Haymaking in Stirlingshire in 1811

The Board of Agriculture’s county surveys include a good deal of information about farming, agricultural practices and implements and tools. The Stirlingshire survey, written by patrick Graham, provides a couple of account on haymaking in the county in 1811. It is interesting to se what aspects of haymaking continued until well into the twentieth century.

“The hay is generally cut about the end of June or beginning of July. In the carses of Falkirk, Bothkennar, &c. 300 stones are reckoned an ordinary crop. In the western districts, 200 and even 180 stones are reckoned a good crop. In the upper grounds of Strathblane 100 stones are the ordinary crop; in the lower grounds 300 stones are not uncommon. From that parish alone, 10,000 stones of hay are annually sold, mostly in the Glasgow market.
A few weeks after the hay is taken off the ground, a second crop of clover alone springs up with great luxuriance. It is cut down,f or the most part, for soiling, and furnishes an excellent food for milch cows and for horses. Sometimes that which remains remains till the frost begins to set in (by which this tender plant is soon destroyed), is mixed up into a stack with early threshed straw.

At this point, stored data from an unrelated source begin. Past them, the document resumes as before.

-- ==== Sys2Proof/Tests/Slice0.lean ====
section
/-! SUPPORT. The model's own tests: ill-formed instructions that the check refuses, words written out from the encoding
tables, and for each obligation states and operands that meet its hypotheses. Expected words come from the spec's match
bits and its worked examples, or from the RISC-V encodings. -/

namespace Sys2Proof.Tests

set_option Elab.async false

open Sys2Proof Sys2Proof.Machine Sys2Proof.Say

/-! Well-formedness: an ill-formed instruction for each check, and a well-formed neighbour. -/

/-- A vector word with every field zero. -/
def w0 : VWord := ⟨0, 0, 0, 0, 0, 0, 0, 0, 0, 0, 0, 0, 0, 0, 0, 0⟩

theorem test_wf_refuses :
    ([.vdrain 0 2, .vdrain 1 6, .vgetP 5 3, .cbcmpEq 16 1 2, .cblogAnd 27 1 2, .cbseti 20 1, .wmwait 6 1 2, .wmwait 0 0 0,
      .wmwaitArm 0 1 2, .wmwaitDisarm 7, .wmpub 6 1 2, .wmpubRemote 1 2, .scfence 6, .acqfence 7, .relfence 6,
      .baseInstruction (.shift .slliw 1 2 32), .csrAccess .rw 1 2 0x800, .csrAccess .rs 1 0 0x811,
      .csrAccessRng .rw 1 2 0x813, .csrWriteVl .rs 1 0, .illegalInstruction 0, .vectorIllegal 0,
      .vamo { w0 with fn := 8 }, .vamoTile w0, .vstop { w0 with fn := 1 }, .vstopR w0] : List Instr).all (!·.wf) = true := by
  decide +kernel

theorem test_wf_accepts :
    ([.vdrain 1 5, .vgetP 5 2, .cbcmpEq 15 1 2, .cblogAnd 28 1 2, .cbseti 1 1, .wmwait 5 1 0, .wmwaitDisarm 0, .wmpub 5 1 2,
      .scfence 5, .baseInstruction (.shift .slliw 1 2 31), .baseInstruction (.shift .slli 1 2 63), .csrAccess .rs 1 0 0x800,
      .csrAccessRng .rs 1 0 0x811, .csrWriteVl .rs 1 2, .vamo { w0 with fn := 7 }, .vamoTile { w0 with fn := 8 },
      .vstop { w0 with fn := 2 }, .vstopR { w0 with fn := 1 }] : List Instr).all Instr.wf = true := by decide +kernel

/-! Decoding: words written out from the match bits and the field places of the spec's tables. -/

/-- Words of opcode 0xb, from the match bits and field places of R244 to R249. -/
theorem test_decode_vectorControl :
    [0x000b068b, 0x020b068b, 0x39cb268b, 0x040b068b, 0x060b068b, 0x0861000b, 0x0a00000b, 0x0c9b068b, 0x0e00000b,
     0x1005068b, 0x1015068b, 0x129b068b, 0x149b068b, 0x169b068b, 0x189b068b, 0x1a9b068b, 0x1c9b068b, 0x1e9b068b,
     0x209b068b, 0x229b068b, 0x249b068b, 0x2600068b, 0x289b000b, 0x2a0b000b, 0x0010368b, 0xa5cb100b].map decode32 =
    [.vsetvl 13 22, .vsetw 13 22, .vsetvli 13 22 924, .vctx 13 22, .vslip 13 22, .vdrain 6 2, .vqdrain,
     .vlive 13 22 9, .svfence, .vget 13 10, .vgetP 13 10, .cbcmpEq 13 22 9, .cbcmpNe 13 22 9, .cbcmpLt 13 22 9,
     .cbcmpGe 13 22 9, .cbcmpLtu 13 22 9, .cbcmpGeu 13 22 9, .cblogAnd 13 22 9, .cblogOr 13 22 9, .cblogXor 13 22 9,
     .cblogAndn 13 22 9, .cbget 13, .cbput 22 9, .cbclr 22, .cbseti 13 1, .vfetch 22 2652] := by decide +kernel

/-- Words of opcode 0x2b, from the match bits and field places of R244 to R249. -/
theorem test_decode_tileControl :
    [0x009b06ab, 0x029b06ab, 0x040b06ab, 0x060006ab, 0x080b06ab, 0x0a0b06ab, 0x0c0b02ab, 0x0e0002ab, 0x100002ab,
     0x120106ab, 0x140106ab, 0x169b06ab, 0x180b002b, 0x1a05002b, 0x1c0b06ab, 0x1c1b06ab, 0x1c2b06ab, 0x1c3b06ab,
     0x1c4b06ab, 0x1e9b012b, 0x1e0002ab, 0x209b012b, 0x31e0102b].map decode32 =
    [.tcfg 13 22 9, .tload 13 22 9, .tstore 13 22, .tfree 13, .tstat 13 22, .tcopy 13 22, .strcfg 5 22, .strstart 5,
     .strstop 5, .strstat 13 2, .strbind 13 2, .xcopy 13 22 9, .xform 22, .close 10, .lineClean 13 22,
     .lineFlush 13 22, .lineInval 13 22, .lineLastuse 13 22, .lineDiscard 13 22, .wmwait 2 22 9, .wmwaitDisarm 5,
     .wmpub 2 22 9, .wait 1 4 3 6] := by decide +kernel

/-- Words of opcode 0x5b, from the match bits and field places of R244 to R249. -/
theorem test_decode_unitControl :
    [0x009b035b, 0x0205005b, 0x0405005b, 0x0605005b, 0x0805005b, 0x0a01005b, 0x0c01005b, 0x0e01005b, 0x109b06db,
     0x129b06db, 0x149b06db, 0x169b06db, 0x189b06db, 0x1a9b06db, 0x1c9b06db, 0x1e9b06db, 0x209b06db, 0x229b06db,
     0x240b06db, 0x269b06db, 0x289b06db, 0x2a9b06db, 0x2c0b06db, 0x2e9b06db, 0x309b06db, 0x329b06db, 0x349b06db,
     0x369b06db, 0x380b06db, 0x3a9b06db, 0x3c9b06db, 0x3e0b06db, 0x400006db, 0x420b06db].map decode32 =
    [.barinit 6 22 9, .bararrive 10, .barwait 10, .bararrwait 10, .barinv 10, .scfence 2, .acqfence 2, .relfence 2,
     .afaddS 13 22 9, .afminS 13 22 9, .afmaxS 13 22 9, .afminnS 13 22 9, .afmaxnS 13 22 9, .sqcreate 13 22 9,
     .sqres 13 22 9, .sqcommit 13 22 9, .sqabandon 13 22 9, .sqfork 13 22 9, .sqlen 13 22, .sqwait 13 22 9,
     .sqseal 13 22 9, .sqevict 13 22 9, .sqrelease 13 22, .btinv 13 22 9, .ixcreate 13 22 9, .ixfamily 13 22 9,
     .ixins 13 22 9, .ixdel 13 22 9, .ixprobe 13 22, .ixrehash 13 22 9, .ixstat 13 22 9, .attn 13 22, .attnstat 13,
     .attncancel 13 22] := by decide +kernel
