-- ==== Sys2Proof/Word.lean ====
section
/-! DEFINITION. The widths of the block's data: bytes of the stream, instruction words, and the text of ROM names. -/

namespace Sys2Proof

/-- One byte of the input stream (R50), and a register code (R31). -/
abbrev Byte := BitVec 8

/-- One instruction word (R60): bit 0 is its least significant bit (R8). -/
abbrev Word := BitVec 16

/-- A ROM name or an operation's name: a sequence of ASCII characters (R23). -/
abbrev Name := List Char

end Sys2Proof
end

It heats or ferments, in a certain degree, and gives succulence to the straw, forming a very nutritious food for cattle.
This second crop is clover is often, as has been noticed, ploughed down for a wheat crop; and furnishes an enriching manure to the ground.”

For meadow hay “in manking this hay there is more risk incurred, and more attention required, than in making hay of artificial grasses. In the latter, the fibre is large and strong; it easily admits the current of air, and long resists the effects of a rainy atmosphere. Meadow hay is soft in its fibre, and retains its succulence long; and can be dried for stacking only by a long and frequent exposure to the sun and wind. In rainy weather, which is so frequent in this climate, at that season, meadow hay frequently loses both its colour and its sap, so as to become unpalatable to cattle. Perhaps the most proper process in such weather would be, to put it up, from the very first, in very small coils, or cocks; and to embrace every favourable moment for turning these upside down; throwing, as circumstances will admit, two or three into one, and forming them with precision, so as to ward off the rain. By this method, the coils are ventilated, so as to prevent their hating; and the sap and colour of the hay is preserved.”

The photographs of haymaking on the Carse of Stirling were taken around 1987.